*YOUR ASSIGNMENT*:
Copy out the lines of the records below, and only those lines, from the one with "q.2 [q.1] := by" through the one with "rcases h with (h | h) | rfl | rfl", exactly as they appear.

*DATA*:
/-- Bytes begin with an operation, or are half of one (log 8), or their first word has no meaning. -/
theorem operationBytes_or_error (w : Byte) (tail : List Byte) :
    (∃ i bytes rest, OperationBytes i bytes ∧ w :: tail = bytes ++ rest) ∨
      (tail = [] ∧ decode .opw (w :: tail) = .error (.missingOperand w)) ∨ Unassigned w := by
  rcases word_class w with ⟨idx, rfl⟩ | ⟨idx, rfl⟩ | ⟨idx, rfl⟩ | ⟨idx, rfl⟩ | rfl | rfl | hun
  · exact .inl ⟨_, _, tail, .viaRead idx, rfl⟩
  · cases tail with
    | nil => exact .inr (.inl ⟨rfl, decode_viaWrite idx []⟩)
    | cons v rest => exact .inl ⟨_, _, rest, .viaWrite idx v, rfl⟩
  · exact .inl ⟨_, _, tail, .psgRead idx, rfl⟩
  · cases tail with
    | nil => exact .inr (.inl ⟨rfl, decode_psgWrite idx []⟩)
    | cons v rest => exact .inl ⟨_, _, rest, .psgWrite idx v, rfl⟩
  · exact .inl ⟨_, _, tail, .clk, rfl⟩
  · exact .inl ⟨_, _, tail, .drain, rfl⟩
  · exact .inr (.inr hun)

/-! ## The table of words, written out bit by bit -/

/-- The sixteen words of a class with the operations they stand for, in index order. -/
def classWords (hi : BitVec 4) (op : BitVec 4 → Instr) : List (Byte × Instr) :=
  (List.range 16).map fun n => (hi ++ BitVec.ofNat 4 n, op (BitVec.ofNat 4 n))

theorem exists_index_of_mem {hi : BitVec 4} {op : BitVec 4 → Instr} {q : Byte × Instr} (h : q ∈ classWords hi op) :
    ∃ idx, (hi ++ idx, op idx) = q := by
  obtain ⟨n, -, hq⟩ := List.mem_map.mp h
  exact ⟨_, hq⟩

/-- Each bare word of the table is the word of its class at its index. -/
theorem bareWords_operationBytes {q : Byte × Instr} (h : q ∈ bareWords) : OperationBytes q.2 [q.1] := by
  have hvia : viaReadWords = classWords 0x0#4 viaReadOf := rfl
  have hpsg : psgReadWords = classWords 0x4#4 psgReadOf := rfl
  rw [bareWords, hvia, hpsg] at h
  simp only [List.mem_append, List.mem_cons, List.not_mem_nil, or_false] at h
  rcases h with (h | h) | rfl | rfl
  · obtain ⟨idx, rfl⟩ := exists_index_of_mem h; exact .viaRead idx
  · obtain ⟨idx, rfl⟩ := exists_index_of_mem h; exact .psgRead idx
  · exact .clk
  · exact .drain

/-- Each write word of the table is the word of its class at its index. -/
theorem valueWords_operationBytes {v : Byte} {q : Byte × Instr} (h : q ∈ valueWords v) : OperationBytes q.2 [q.1, v] := by
  have hvia : viaWriteWords v = classWords 0x1#4 (viaWriteOf · v) := rfl
  have hpsg : psgWriteWords v = classWords 0x5#4 (psgWriteOf · v) := rfl
  rw [valueWords, hvia, hpsg] at h
  rcases List.mem_append.mp h with h | h
  · obtain ⟨idx, rfl⟩ := exists_index_of_mem h; exact .viaWrite idx v
  · obtain ⟨idx, rfl⟩ := exists_index_of_mem h; exact .psgWrite idx v

/-- Every operation of an agent stands in the table, beside the word the encoder gives it. -/
theorem exists_operationBytes {i : Instr} (h : i.format = .opw) : ∃ bytes, OperationBytes i bytes := by
  have bare : (encodeWord i, i) ∈ bareWords → ∃ bytes, OperationBytes i bytes :=
    fun hmem => ⟨_, bareWords_operationBytes hmem⟩
  have value : ∀ v, (encodeWord i, i) ∈ valueWords v → ∃ bytes, OperationBytes i bytes :=
    fun v hmem => ⟨_, valueWords_operationBytes hmem⟩
  cases i with
  | viaRdIrb | viaRdIra | viaRdDdrb | viaRdDdra | viaRdT1cL | viaRdT1cH | viaRdT1lL | viaRdT1lH | viaRdT2cL | viaRdT2cH
  | viaRdSr | viaRdAcr | viaRdPcr | viaRdIfr | viaRdIer | viaRdOraNh
  | psgRd0 | psgRd1 | psgRd2 | psgRd3 | psgRd4 | psgRd5 | psgRd6 | psgRd7 | psgRd8 | psgRd9 | psgRd10 | psgRd11 | psgRd12
  | psgRd13 | psgRd14 | psgRd15 | clk | drain => exact bare (by decide)
  | viaWrOrb v | viaWrOra v | viaWrDdrb v | viaWrDdra v | viaWrT1cL v | viaWrT1cH v | viaWrT1lL v | viaWrT1lH v
  | viaWrT2cL v | viaWrT2cH v | viaWrSr v | viaWrAcr v | viaWrPcr v | viaWrIfr v | viaWrIer v | viaWrOraNh v
  | psgWr0 v | psgWr1 v | psgWr2 v | psgWr3 v | psgWr4 v | psgWr5 v | psgWr6 v | psgWr7 v | psgWr8 v | psgWr9 v
  | psgWr10 v | psgWr11 v | psgWr12 v | psgWr13 v | psgWr14 v | psgWr15 v =>
    exact value v (by simp [valueWords, viaWriteWords, psgWriteWords, encodeWord])
  | _ => cases h

/-! ## The fields a pulse decodes -/

/-- The shape code is the low nibble, whatever stands above it (R26, R107). -/
theorem decode_fields (hi code : BitVec 4) (rest : List Byte) :
    decode .fields ((hi ++ code) :: rest) = .ok (shapeOf code, rest) := by
  simp only [decode, shapeCode, extractLsb'_append_low]

theorem encode_shapeOf : ∀ code : BitVec 4, encode (shapeOf code) = [0x0#4 ++ code] := by decide

theorem exists_shapeOf {i : Instr} (h : i.format = .fields) : ∃ code, i = shapeOf code := by
  cases i with
  | envShape0 | envShape1 | envShape2 | envShape3 | envShape4 | envShape5 | envShape6 | envShape7 | envShape8 | envShape9
  | envShapeA | envShapeB | envShapeC | envShapeD | envShapeE | envShapeF => decide
  | _ => cases h

theorem decode_encode_bus3 {i : Instr} (h : i.format = .bus3) (rest : List Byte) :
    decode .bus3 (encode i ++ rest) = .ok (i, rest) := by
  cases i with
  | busReset | busInactive | busRead | busWrite | busLatch => rfl
  | _ => cases h

/-! ## The obligations -/

/-- Settles O6, format by format: an operation is encoded as its class and index, a shape row as its code, a bus action as its
field. -/
theorem decodeEncodeAgree : Obligations.DecodeEncodeAgree := by
  intro i rest
  cases h : i.format with
  | bus3 => exact decode_encode_bus3 h rest
  | opw =>
    obtain ⟨bytes, hbytes⟩ := exists_operationBytes h
    rw [hbytes.encode_eq]
    exact hbytes.decode_append rest
  | fields =>
    obtain ⟨code, rfl⟩ := exists_shapeOf h
    rw [encode_shapeOf]
    exact decode_fields 0x0#4 code rest

/-- Settles O7: bytes that decode begin with the bytes of an operation, and those decode to that operation only. -/
theorem decodedBytesAreTheEncoding : Obligations.DecodedBytesAreTheEncoding := by
  intro bytes rest i h
  cases bytes with
  | nil => cases h
  | cons w tail =>
    obtain ⟨i', bytes', rest', hop, hsplit⟩ | ⟨-, herror⟩ | hun := operationBytes_or_error w tail
    · rw [hsplit, hop.decode_append] at h
      cases h
      exact ⟨by rw [hsplit, hop.encode_eq], hop.wellFormed⟩
    · rw [herror] at h; cases h
    · rw [decode_unassigned hun] at h; cases h

/-- Settles O8: a word of no meaning fails the fetch, and any other with a byte after it is fetched and completes. -/
theorem unassignedWordsAreRefused : Obligations.UnassignedWordsAreRefused := by
  intro s w tail hinbox
  have hfetch : s.fetch = decode .opw (w :: tail) := by rw [State.fetch, hinbox]
  refine ⟨fun hun => ?_, fun h5 hlow hne => ?_⟩
  · rw [step, hfetch, decode_unassigned hun]; rfl
  · obtain ⟨i, bytes, rest, hop, hsplit⟩ | ⟨hnil, -⟩ | hun := operationBytes_or_error w tail
    · rw [hsplit, hop.decode_append] at hfetch
      obtain ⟨t, hexec, -⟩ := everyOperationCompletes i (s.setInbox rest)
      exact ⟨t, (step_of_fetch hfetch).trans hexec⟩
    · exact absurd hnil hne
    · obtain hbit | ⟨h7, hfield⟩ := hun
      · rw [h5] at hbit; cases hbit
      · exact absurd (hlow h7) hfield

/-- Settles O3: each of the 66 words is the word of its class at its index. -/
theorem operationWordsReadRight : Obligations.OperationWordsReadRight :=
  ⟨fun rest _ h => (bareWords_operationBytes h).decode_append rest,
    fun _ rest _ h => (valueWords_operationBytes h).decode_append rest⟩

/-- Settles O4: the field is the code, and the code's row is the table's. -/
theorem shapeCodesReadRight : Obligations.ShapeCodesReadRight := by
  have hrow : ∀ q ∈ shapeTable, shapeOf q.2.code = q.1 := by decide
  intro q hq hi rest
  rw [decode_fields, hrow q hq]

/-- Settles O5, by the value of each of the eight fields under each of the 32 values of bits 7:3. -/
theorem busDecodeIsTheTable : Obligations.BusDecodeIsTheTable := by
  unfold Obligations.BusDecodeIsTheTable
  decide

end Sys2Proof.Machine
end

section
/-! The bus decoder (spec/40_bus_decoder.md): the five actions in and out of range of `sel`, what can move a port line, and runs
of pulses: the timers under any bus action, the whole block while reset is held. -/

namespace Sys2Proof.Machine

/-! ## A bus access, by what `sel` holds -/

theorem State.busRead_of_selected {s : State} {r : Fin 16} (h : s.psg.selected = some r) :
    s.busRead = s.setVia { s.via with portA := s.psg.reg r } := by
  unfold State.busRead; rw [h]

theorem State.busWrite_of_selected {s : State} {r : Fin 16} (h : s.psg.selected = some r) :
    s.busWrite = s.setPsg (s.psg.write r s.via.portA) := by
  unfold State.busWrite; rw [h]

theorem State.busRead_of_not_selected {s : State} (h : s.psg.selected = none) :
    s.busRead = s.raiseFault .indexOutOfRange := by
  unfold State.busRead; rw [h]

theorem State.busWrite_of_not_selected {s : State} (h : s.psg.selected = none) :
    s.busWrite = s.raiseFault .indexOutOfRange := by
  unfold State.busWrite; rw [h]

*ANSWER TO THIS TASK*:
theorem bareWords_operationBytes {q : Byte × Instr} (h : q ∈ bareWords) : OperationBytes q.2 [q.1] := by
  have hvia : viaReadWords = classWords 0x0#4 viaReadOf := rfl
  have hpsg : psgReadWords = classWords 0x4#4 psgReadOf := rfl
  rw [bareWords, hvia, hpsg] at h
  simp only [List.mem_append, List.mem_cons, List.not_mem_nil, or_false] at h
  rcases h with (h | h) | rfl | rfl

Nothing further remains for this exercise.